> [Brief]
Write out exactly the lines of the entries below from the one holding "rw [hr.step hf, ← h.sn, ← h.cfg]" to the one holding "exact .inr ⟨h, Nat.mod_eq_of_lt h⟩", inclusive, and leave out all other lines.

Collected data entries
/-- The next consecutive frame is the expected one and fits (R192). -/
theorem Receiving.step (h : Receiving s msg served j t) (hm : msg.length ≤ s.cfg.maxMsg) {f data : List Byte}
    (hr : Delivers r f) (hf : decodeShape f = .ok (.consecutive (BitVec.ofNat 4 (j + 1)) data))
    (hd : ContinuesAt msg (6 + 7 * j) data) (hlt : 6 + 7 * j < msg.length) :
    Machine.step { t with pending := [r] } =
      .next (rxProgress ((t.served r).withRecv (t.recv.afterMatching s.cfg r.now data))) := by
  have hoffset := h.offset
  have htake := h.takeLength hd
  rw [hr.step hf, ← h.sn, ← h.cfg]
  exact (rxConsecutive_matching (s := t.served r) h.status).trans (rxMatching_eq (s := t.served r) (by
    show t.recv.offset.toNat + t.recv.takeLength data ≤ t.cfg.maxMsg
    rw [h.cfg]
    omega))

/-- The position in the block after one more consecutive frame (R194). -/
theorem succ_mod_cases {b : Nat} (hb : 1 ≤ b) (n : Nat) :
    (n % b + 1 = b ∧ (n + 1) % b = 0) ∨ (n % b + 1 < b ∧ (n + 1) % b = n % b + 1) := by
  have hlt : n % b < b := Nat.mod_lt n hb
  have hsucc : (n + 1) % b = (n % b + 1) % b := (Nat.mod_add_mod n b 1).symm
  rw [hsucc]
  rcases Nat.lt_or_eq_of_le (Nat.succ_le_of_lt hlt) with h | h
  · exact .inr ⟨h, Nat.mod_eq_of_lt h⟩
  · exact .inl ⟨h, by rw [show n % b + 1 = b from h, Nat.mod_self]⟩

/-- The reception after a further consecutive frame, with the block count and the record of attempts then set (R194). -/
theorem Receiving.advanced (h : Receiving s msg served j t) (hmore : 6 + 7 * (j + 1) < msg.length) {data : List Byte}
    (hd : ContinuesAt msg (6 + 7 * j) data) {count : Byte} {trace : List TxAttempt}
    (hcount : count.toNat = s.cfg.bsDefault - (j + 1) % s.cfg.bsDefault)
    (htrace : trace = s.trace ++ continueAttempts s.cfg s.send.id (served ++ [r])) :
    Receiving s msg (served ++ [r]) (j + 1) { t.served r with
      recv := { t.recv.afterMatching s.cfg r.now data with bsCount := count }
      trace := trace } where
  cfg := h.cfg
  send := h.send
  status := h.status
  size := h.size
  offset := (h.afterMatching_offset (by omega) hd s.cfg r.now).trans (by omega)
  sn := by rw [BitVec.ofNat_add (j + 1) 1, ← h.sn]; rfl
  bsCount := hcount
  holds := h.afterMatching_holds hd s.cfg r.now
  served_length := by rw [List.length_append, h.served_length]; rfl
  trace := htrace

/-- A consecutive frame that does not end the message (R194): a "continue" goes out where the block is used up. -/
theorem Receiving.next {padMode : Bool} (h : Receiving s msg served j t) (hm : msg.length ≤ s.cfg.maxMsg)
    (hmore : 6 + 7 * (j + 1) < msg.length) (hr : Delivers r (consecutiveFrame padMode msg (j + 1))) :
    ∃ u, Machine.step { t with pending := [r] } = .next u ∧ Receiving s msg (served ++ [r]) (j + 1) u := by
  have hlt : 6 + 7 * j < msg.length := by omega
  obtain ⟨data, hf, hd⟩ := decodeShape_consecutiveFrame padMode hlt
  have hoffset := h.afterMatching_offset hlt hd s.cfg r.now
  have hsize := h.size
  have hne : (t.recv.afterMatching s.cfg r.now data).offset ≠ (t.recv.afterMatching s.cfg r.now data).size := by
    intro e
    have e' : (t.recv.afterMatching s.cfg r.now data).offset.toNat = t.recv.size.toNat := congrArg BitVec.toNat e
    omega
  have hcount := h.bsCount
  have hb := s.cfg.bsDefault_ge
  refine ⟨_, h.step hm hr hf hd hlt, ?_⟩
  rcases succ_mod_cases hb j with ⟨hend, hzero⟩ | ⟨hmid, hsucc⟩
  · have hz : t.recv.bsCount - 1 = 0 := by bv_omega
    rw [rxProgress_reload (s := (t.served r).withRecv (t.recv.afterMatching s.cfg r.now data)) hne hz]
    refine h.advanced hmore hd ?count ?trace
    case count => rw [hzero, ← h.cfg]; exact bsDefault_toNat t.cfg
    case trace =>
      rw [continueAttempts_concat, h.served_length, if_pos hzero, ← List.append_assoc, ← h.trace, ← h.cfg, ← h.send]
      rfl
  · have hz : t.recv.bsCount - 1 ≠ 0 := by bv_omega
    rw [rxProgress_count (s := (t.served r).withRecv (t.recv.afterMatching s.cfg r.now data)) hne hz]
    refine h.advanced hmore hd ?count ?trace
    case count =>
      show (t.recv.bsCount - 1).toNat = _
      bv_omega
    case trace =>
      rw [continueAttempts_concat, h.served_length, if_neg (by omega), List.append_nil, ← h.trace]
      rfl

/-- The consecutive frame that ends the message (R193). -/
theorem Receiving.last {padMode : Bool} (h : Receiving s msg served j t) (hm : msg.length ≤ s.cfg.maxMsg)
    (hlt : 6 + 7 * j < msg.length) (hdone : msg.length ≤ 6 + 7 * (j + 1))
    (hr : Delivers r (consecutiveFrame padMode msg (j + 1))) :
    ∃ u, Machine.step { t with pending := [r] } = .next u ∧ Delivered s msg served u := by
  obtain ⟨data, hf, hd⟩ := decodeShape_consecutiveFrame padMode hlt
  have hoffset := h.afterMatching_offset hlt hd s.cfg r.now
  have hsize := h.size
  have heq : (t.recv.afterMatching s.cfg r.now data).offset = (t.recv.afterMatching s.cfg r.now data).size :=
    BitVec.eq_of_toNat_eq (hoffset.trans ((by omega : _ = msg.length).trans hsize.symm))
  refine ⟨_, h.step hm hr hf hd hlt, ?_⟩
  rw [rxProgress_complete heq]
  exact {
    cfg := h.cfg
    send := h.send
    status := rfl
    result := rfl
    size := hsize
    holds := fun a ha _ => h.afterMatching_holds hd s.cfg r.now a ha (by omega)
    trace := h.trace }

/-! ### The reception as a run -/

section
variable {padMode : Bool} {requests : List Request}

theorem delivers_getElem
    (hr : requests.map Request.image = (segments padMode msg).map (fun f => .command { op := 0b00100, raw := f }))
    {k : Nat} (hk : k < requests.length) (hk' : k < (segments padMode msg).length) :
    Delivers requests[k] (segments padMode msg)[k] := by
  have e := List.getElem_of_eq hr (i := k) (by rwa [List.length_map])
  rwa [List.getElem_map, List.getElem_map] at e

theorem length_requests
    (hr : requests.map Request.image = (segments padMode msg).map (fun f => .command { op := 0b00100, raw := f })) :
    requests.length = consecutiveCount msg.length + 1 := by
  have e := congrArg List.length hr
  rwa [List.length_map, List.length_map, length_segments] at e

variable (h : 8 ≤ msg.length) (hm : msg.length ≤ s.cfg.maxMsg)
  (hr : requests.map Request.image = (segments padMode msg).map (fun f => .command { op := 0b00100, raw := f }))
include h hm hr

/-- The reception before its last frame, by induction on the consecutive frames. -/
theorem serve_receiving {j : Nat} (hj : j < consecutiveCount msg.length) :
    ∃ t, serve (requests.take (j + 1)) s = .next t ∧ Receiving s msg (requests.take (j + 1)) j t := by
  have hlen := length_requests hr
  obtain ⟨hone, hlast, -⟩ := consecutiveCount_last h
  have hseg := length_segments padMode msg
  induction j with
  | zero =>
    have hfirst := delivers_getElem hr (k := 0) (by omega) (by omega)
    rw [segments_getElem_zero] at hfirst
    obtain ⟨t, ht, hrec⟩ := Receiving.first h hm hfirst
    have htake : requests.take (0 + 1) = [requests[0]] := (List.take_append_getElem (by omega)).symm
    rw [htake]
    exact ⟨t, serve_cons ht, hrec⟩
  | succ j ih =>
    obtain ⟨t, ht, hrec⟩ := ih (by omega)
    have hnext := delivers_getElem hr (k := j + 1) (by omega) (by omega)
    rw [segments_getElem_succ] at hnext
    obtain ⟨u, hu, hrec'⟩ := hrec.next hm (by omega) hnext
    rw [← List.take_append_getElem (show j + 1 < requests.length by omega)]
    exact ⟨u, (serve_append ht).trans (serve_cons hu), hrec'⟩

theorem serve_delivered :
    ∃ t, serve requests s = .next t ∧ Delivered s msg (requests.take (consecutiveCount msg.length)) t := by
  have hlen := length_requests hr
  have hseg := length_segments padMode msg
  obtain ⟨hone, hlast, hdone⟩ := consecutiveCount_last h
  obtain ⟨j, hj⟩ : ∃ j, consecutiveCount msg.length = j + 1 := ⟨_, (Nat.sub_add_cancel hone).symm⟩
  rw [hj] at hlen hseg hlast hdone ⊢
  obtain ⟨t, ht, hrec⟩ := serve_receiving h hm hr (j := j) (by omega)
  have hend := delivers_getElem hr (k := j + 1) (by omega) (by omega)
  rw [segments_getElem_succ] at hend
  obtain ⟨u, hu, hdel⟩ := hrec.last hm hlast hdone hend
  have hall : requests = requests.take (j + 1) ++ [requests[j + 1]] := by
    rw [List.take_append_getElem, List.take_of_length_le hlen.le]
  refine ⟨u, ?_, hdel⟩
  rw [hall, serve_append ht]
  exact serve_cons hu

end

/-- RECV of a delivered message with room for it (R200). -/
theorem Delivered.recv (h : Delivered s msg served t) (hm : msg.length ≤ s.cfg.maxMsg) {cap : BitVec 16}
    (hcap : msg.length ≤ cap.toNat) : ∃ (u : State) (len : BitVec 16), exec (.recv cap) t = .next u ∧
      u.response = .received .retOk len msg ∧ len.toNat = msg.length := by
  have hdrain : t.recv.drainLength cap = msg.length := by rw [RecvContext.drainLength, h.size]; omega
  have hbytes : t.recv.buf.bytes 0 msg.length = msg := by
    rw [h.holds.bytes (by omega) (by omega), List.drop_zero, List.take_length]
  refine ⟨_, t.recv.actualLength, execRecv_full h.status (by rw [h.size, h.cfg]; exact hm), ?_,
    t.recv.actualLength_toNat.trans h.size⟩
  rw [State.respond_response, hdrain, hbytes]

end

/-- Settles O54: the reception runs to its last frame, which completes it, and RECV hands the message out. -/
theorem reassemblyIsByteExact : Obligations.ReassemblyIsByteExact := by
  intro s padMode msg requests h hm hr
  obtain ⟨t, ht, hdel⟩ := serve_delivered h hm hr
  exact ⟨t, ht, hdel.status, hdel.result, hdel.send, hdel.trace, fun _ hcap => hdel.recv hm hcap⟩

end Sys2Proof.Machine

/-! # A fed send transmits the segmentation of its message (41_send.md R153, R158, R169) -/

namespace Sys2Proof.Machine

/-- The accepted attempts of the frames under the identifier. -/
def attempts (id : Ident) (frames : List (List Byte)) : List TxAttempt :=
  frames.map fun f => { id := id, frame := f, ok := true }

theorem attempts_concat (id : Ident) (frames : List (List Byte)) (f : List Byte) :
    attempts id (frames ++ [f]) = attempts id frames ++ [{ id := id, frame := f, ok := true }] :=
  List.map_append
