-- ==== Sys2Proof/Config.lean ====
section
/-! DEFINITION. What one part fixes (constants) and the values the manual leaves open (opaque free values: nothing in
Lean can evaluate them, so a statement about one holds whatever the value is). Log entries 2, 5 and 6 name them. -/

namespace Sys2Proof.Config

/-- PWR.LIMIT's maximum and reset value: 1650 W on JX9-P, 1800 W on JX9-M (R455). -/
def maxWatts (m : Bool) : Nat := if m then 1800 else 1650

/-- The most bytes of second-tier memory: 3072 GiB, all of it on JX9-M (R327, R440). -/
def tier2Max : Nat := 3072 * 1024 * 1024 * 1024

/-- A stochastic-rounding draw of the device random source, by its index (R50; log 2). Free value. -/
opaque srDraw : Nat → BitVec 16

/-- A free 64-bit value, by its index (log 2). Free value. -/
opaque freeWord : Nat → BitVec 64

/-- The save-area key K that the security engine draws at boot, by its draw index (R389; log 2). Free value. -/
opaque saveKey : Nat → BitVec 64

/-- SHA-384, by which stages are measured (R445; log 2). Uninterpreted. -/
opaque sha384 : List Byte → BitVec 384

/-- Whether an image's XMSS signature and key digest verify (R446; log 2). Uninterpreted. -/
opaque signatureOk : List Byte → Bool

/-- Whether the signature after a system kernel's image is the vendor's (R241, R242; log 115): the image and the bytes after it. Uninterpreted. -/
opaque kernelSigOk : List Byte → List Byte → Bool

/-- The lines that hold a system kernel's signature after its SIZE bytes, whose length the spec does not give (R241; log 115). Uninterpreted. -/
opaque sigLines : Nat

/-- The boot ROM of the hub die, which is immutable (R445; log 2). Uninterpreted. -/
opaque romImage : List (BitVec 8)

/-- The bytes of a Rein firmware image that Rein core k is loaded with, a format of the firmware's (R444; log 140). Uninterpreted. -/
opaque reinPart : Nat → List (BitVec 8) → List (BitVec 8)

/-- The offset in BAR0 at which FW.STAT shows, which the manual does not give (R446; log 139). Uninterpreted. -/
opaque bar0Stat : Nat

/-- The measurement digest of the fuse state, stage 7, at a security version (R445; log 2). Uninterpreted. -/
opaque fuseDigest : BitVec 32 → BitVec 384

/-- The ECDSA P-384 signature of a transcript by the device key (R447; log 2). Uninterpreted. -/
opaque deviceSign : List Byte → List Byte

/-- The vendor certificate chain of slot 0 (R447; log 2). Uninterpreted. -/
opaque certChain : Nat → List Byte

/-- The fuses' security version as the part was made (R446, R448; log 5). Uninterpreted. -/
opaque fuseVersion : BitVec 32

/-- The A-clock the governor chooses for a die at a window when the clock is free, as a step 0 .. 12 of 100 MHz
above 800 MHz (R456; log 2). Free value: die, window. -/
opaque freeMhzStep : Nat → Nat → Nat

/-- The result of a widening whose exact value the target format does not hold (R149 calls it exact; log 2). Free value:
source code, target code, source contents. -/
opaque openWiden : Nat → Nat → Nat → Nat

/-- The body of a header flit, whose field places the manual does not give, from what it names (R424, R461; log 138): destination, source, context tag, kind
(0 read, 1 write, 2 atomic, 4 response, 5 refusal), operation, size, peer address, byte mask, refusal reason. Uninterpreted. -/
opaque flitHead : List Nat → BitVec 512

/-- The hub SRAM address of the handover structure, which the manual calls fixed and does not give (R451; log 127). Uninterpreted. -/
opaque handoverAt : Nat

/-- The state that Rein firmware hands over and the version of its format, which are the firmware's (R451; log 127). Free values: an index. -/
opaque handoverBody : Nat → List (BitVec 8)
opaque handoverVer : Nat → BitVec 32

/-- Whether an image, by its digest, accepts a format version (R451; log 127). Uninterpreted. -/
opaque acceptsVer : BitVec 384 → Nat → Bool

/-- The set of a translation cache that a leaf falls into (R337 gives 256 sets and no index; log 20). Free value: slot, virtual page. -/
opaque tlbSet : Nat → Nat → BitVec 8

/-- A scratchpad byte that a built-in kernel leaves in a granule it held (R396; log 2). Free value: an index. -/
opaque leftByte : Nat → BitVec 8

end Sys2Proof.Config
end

> [The completed task]
  rw [hr.step hf, ← h.sn, ← h.cfg]
  exact (rxConsecutive_matching (s := t.served r) h.status).trans (rxMatching_eq (s := t.served r) (by
    show t.recv.offset.toNat + t.recv.takeLength data ≤ t.cfg.maxMsg
    rw [h.cfg]
    omega))

/-- The position in the block after one more consecutive frame (R194). -/
theorem succ_mod_cases {b : Nat} (hb : 1 ≤ b) (n : Nat) :
    (n % b + 1 = b ∧ (n + 1) % b = 0) ∨ (n % b + 1 < b ∧ (n + 1) % b = n % b + 1) := by
  have hlt : n % b < b := Nat.mod_lt n hb
  have hsucc : (n + 1) % b = (n % b + 1) % b := (Nat.mod_add_mod n b 1).symm
  rw [hsucc]
  rcases Nat.lt_or_eq_of_le (Nat.succ_le_of_lt hlt) with h | h
  · exact .inr ⟨h, Nat.mod_eq_of_lt h⟩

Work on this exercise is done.